▸ **Exercise**: Which lines of the entries below contain the string "step"? Copy each one.
Start of Exercise materials
-- ==== Sys2Proof/Machine/Ops.lean ====
section
/-! DEFINITION. The named operations over memory, registers, stack and inputs, and the entry of an execution fault. -/

namespace Sys2Proof.Machine

/-! ### Memory -/

/-- Whether `a` lies in the font region `FONT_BASE .. FONT_BASE + 16*GLYPH_BYTES - 1` (R53, R218). -/
def inFont (c : Config) (a : Nat) : Bool :=
  decide (c.fontBase ≤ a) && decide (a < c.fontBase + c.fontBytes)

/-- What an address that memory does not list reads as: its load contents, the font byte in the font region and zero
elsewhere (R55, R233; log entry 12). -/
def Memory.unlisted (c : Config) (a : Nat) : Byte :=
  if inFont c a then c.font.getD (a - c.fontBase) 0#8 else 0#8

/-- The listed byte at an address, if any. -/
def Memory.lookup : Memory → Nat → Option Byte
  | [], _ => none
  | (b, w) :: m, a => if a = b then some w else Memory.lookup m a

/-- The byte at an address (R52). -/
def Memory.get (c : Config) (m : Memory) (a : Nat) : Byte :=
  (Memory.lookup m a).getD (Memory.unlisted c a)

/-- List `v` at `a` in its place in the order, or unlist `a` where `v` is what it then reads as, `u`. -/
def Memory.put (u : Byte) (a : Nat) (v : Byte) : Memory → Memory
  | [] => if v = u then [] else [(a, v)]
  | (b, w) :: m =>
    if a < b then (if v = u then (b, w) :: m else (a, v) :: (b, w) :: m)
    else if a = b then (if v = u then m else (a, v) :: m)
    else (b, w) :: Memory.put u a v m

/-- Store a byte (R53, after its checks); an address outside memory does not exist and holds nothing (R50). -/
def Memory.set (c : Config) (m : Memory) (a : Nat) (v : Byte) : Memory :=
  if a < c.memSize then Memory.put (Memory.unlisted c a) a v m else m

/-- Store bytes at consecutive addresses from `a`. -/
def Memory.setMany (c : Config) (m : Memory) (a : Nat) : List Byte → Memory
  | [] => m
  | v :: vs => Memory.setMany c (Memory.set c m a v) (a + 1) vs

/-- The canonical form: addresses strictly rising, each inside memory, and no entry equal to what its address reads as
when unlisted. -/
abbrev Memory.wf (c : Config) (m : Memory) : Prop :=
  m.Pairwise (fun p q => p.1 < q.1) ∧ ∀ p ∈ m, p.1 < c.memSize ∧ p.2 ≠ Memory.unlisted c p.1

/-- The byte of the state's memory at an address. -/
def State.readByte (s : State) (a : Nat) : Byte := Memory.get s.cfg s.mem a

/-- The `m` bytes from address `a`, in address order. -/
def State.readBytes (s : State) (a m : Nat) : List Byte := (List.range m).map (fun k => s.readByte (a + k))

/-- Store bytes from address `a` (R145, R146, after the precheck of R144). -/
def State.storeBytes (s : State) (a : Nat) (bs : List Byte) : State :=
  { s with mem := Memory.setMany s.cfg s.mem a bs }

/-! ### Registers -/

/-- `V[x]` (R14). -/
def State.getV (s : State) (x : Nibble) : Byte := s.v[x.toNat]'x.isLt

/-- `V[x] <- b` (R14). -/
def State.setV (s : State) (x : Nibble) (b : Byte) : State :=
  { s with v := s.v.set x.toNat b x.isLt
           written := { s.written with v := s.written.v.set x.toNat true x.isLt } }

/-- Write consecutive registers from number `k` (R147). -/
def State.setVFrom (s : State) (k : Nat) : List Byte → State
  | [] => s
  | b :: bs => State.setVFrom (s.setV (BitVec.ofNat 4 k) b) (k + 1) bs

/-- `I <- a` (R23). -/
def State.setI (s : State) (a : Addr) : State :=
  { s with i := a, written := { s.written with i := true } }

/-- `DT <- b` (R29). -/
def State.setDT (s : State) (b : Byte) : State :=
  { s with dt := b, written := { s.written with dt := true } }

/-- `ST <- b` (R29). -/
def State.setST (s : State) (b : Byte) : State :=
  { s with st := b, written := { s.written with st := true } }

/-- `PC <- a`. -/
def State.setPC (s : State) (a : Addr) : State := { s with pc := a }

/-- The advance of `PC` by 2 before dispatch, modulo 2^16 (R84, R26). -/
def State.advance (s : State) : State := { s with pc := s.pc + 2#16 }

/-- A skip: 2 more on the advanced `PC` where the condition holds (R110). -/
def State.skipIf (s : State) (p : Bool) : State := if p then { s with pc := s.pc + 2#16 } else s

/-! ### The call stack -/

/-- Push the advanced `PC` (R104). -/
def State.pushPC (s : State) : State := { s with stack := s.stack ++ [s.pc] }

/-- Pop the top entry into `PC`; nothing when the stack is empty (R101, R27). -/
def State.popPC (s : State) : State :=
  match s.stack.getLast? with
  | some a => { s with pc := a, stack := s.stack.dropLast }
  | none => s

/-! ### Display -/

/-- Replace the buffer (R30). -/
def State.setDisp (s : State) (d : Display) : State := { s with disp := d }

/-- Set `DIRTY` where the condition holds; no instruction clears it (R166). -/
def State.markDirty (s : State) (p : Bool) : State := { s with dirty := s.dirty || p }

/-! ### Inputs of the current opcode tick -/

/-- The inputs of the current tick: the sampled ones, or the free values of this draw (R41, R42, R43). -/
def State.inputs (s : State) : Inputs :=
  match s.sample with
  | some inp => inp
  | none => ⟨Config.freeKeys s.draws, Config.freeRand s.draws, Config.freePick s.draws⟩

/-- `KEYS[k]` (R41, R216). -/
def State.keyDown (s : State) (k : Nibble) : Bool := s.inputs.keys[k.toNat]'k.isLt

/-- The keys that are down, in index order. -/
def downKeys (keys : Keys) : List Nibble :=
  ((List.range 16).map (BitVec.ofNat 4)).filter (fun k => keys[k.toNat]'k.isLt)

/-- `choose_pressed()` (R43): nothing when no key is down, else some key that is down. -/
def choosePressed (keys : Keys) (pick : Nat) : Option Nibble :=
  (downKeys keys)[pick % (downKeys keys).length]?

/-- The pressed-key answer of the current tick. -/
def State.pressed (s : State) : Option Nibble := choosePressed s.inputs.keys s.inputs.pick

/-- Sample an event's inputs for an opcode tick (R230). -/
def State.sampled (s : State) (inp : Inputs) : State := { s with sample := some inp }

/-- Start an opcode tick whose inputs no event gives: the next draw of the free values (log entry 5). -/
def State.drawn (s : State) : State := { s with sample := none, draws := s.draws + 1 }

/-! ### Execution faults -/

/-- What a failed check reports: the kind, and the failing byte address where the kind has one. -/
structure Raise where
  kind : FaultKind
  ea : Option Nat
deriving DecidableEq, Repr

/-- The record of a fault raised while `PC` still holds the fetch address (R201). -/
def State.faultRecord (s : State) (w : Option Word) (r : Raise) : FaultRecord := ⟨r.kind, w, s.pc, r.ea⟩

/-- Fault entry (R201): `HALT <- faulted(kind, w, addr, ea)`, every other piece of state as before the step (so `PC` is the
fetch address), and the fault is emitted. `s` is the state before the step. -/
def State.enterFault (s : State) (w : Option Word) (r : Raise) : State :=
  { s with halt := .faulted (s.faultRecord w r), outputs := s.outputs ++ [.fault (s.faultRecord w r)] }

/-- The code of a fault kind (R220). -/
def FaultKind.code : FaultKind → Nat
  | .unknownOpcode => 1
  | .nativeCallUnsupported => 2
  | .stackOverflow => 3
  | .memoryOutOfRange => 4
  | .misalignedFetch => 5
  | .keyIndexOutOfRange => 6
  | .fontRegionWrite => 7
  | .unwrittenRead => 8

/-- End an instruction: take the fault of its first failed check, with its own word (R201, R206; log entry 27), or else
reach the state its effect gives. Every check comes before the first write, since `s` is the state before the step. -/
def attempt (i : Instr) (check : Option Raise) (s done : State) : Host.Outcome State Fault Refusal :=
  .next (match check with
    | some r => s.enterFault (some (encode i)) r
    | none => done)

/-! ### Reads of a register that nothing has written (R207) -/

/-- The registers an instruction can read (R207). -/
inductive Source where
  | v (x : Nibble)
  | i
  | dt
  | st
deriving DecidableEq, Repr

/-- Whether a register has been written since load (R34). -/
def State.isWritten (s : State) (r : Source) : Bool :=
  match r with
  | .v x => s.written.v[x.toNat]'x.isLt
  | .i => s.written.i
  | .dt => s.written.dt
  | .st => s.written.st

/-- Whether the registers may all be read: always under the default policy, and under `unwritten_faults` where each has
been written since load (R34, R207). -/
def State.readable (s : State) (rs : List Source) : Bool :=
  match s.cfg.resetReg with
  | .zero => true
  | .unwrittenFaults => rs.all s.isWritten

/-- The check of R207 on the registers an instruction reads. -/
def State.readCheck (s : State) (rs : List Source) : Option Raise :=
  if s.readable rs then none else some ⟨.unwrittenRead, none⟩

/-! ### Access checks -/

/-- The check of a byte read (R52). -/
def loadFault (c : Config) (a : Nat) : Option Raise :=
  if c.memSize ≤ a then some ⟨.memoryOutOfRange, some a⟩ else none

/-- The checks of a byte store, bounds before font region (R53, R221). -/
def storeFault (c : Config) (a : Nat) : Option Raise :=
  if c.memSize ≤ a then some ⟨.memoryOutOfRange, some a⟩
  else if inFont c a ∧ c.fontWrite = .fault then some ⟨.fontRegionWrite, some a⟩
  else none

/-- The precheck of a transfer of `m` bytes from address `a`: the first failing address in increasing order (R144). -/
def precheck (f : Nat → Option Raise) (a m : Nat) : Option Raise := (List.range m).findSome? (fun k => f (a + k))

/-- The call stack's capacity check (R104, R208). -/
def State.stackCheck (s : State) : Option Raise :=
  if s.stack.length = s.cfg.stackDepth then some ⟨.stackOverflow, none⟩ else none

/-- The key-index check (R187, R209). -/
def keyCheck (c : Config) (b : Byte) : Option Raise :=
  if 16 ≤ b.toNat ∧ c.keyIndex = .fault then some ⟨.keyIndexOutOfRange, none⟩ else none

end Sys2Proof.Machine
end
End of Exercise materials
▸ **Expected answer**:
/-- Fault entry (R201): `HALT <- faulted(kind, w, addr, ea)`, every other piece of state as before the step (so `PC` is the
fetch address), and the fault is emitted. `s` is the state before the step. -/
reach the state its effect gives. Every check comes before the first write, since `s` is the state before the step. -/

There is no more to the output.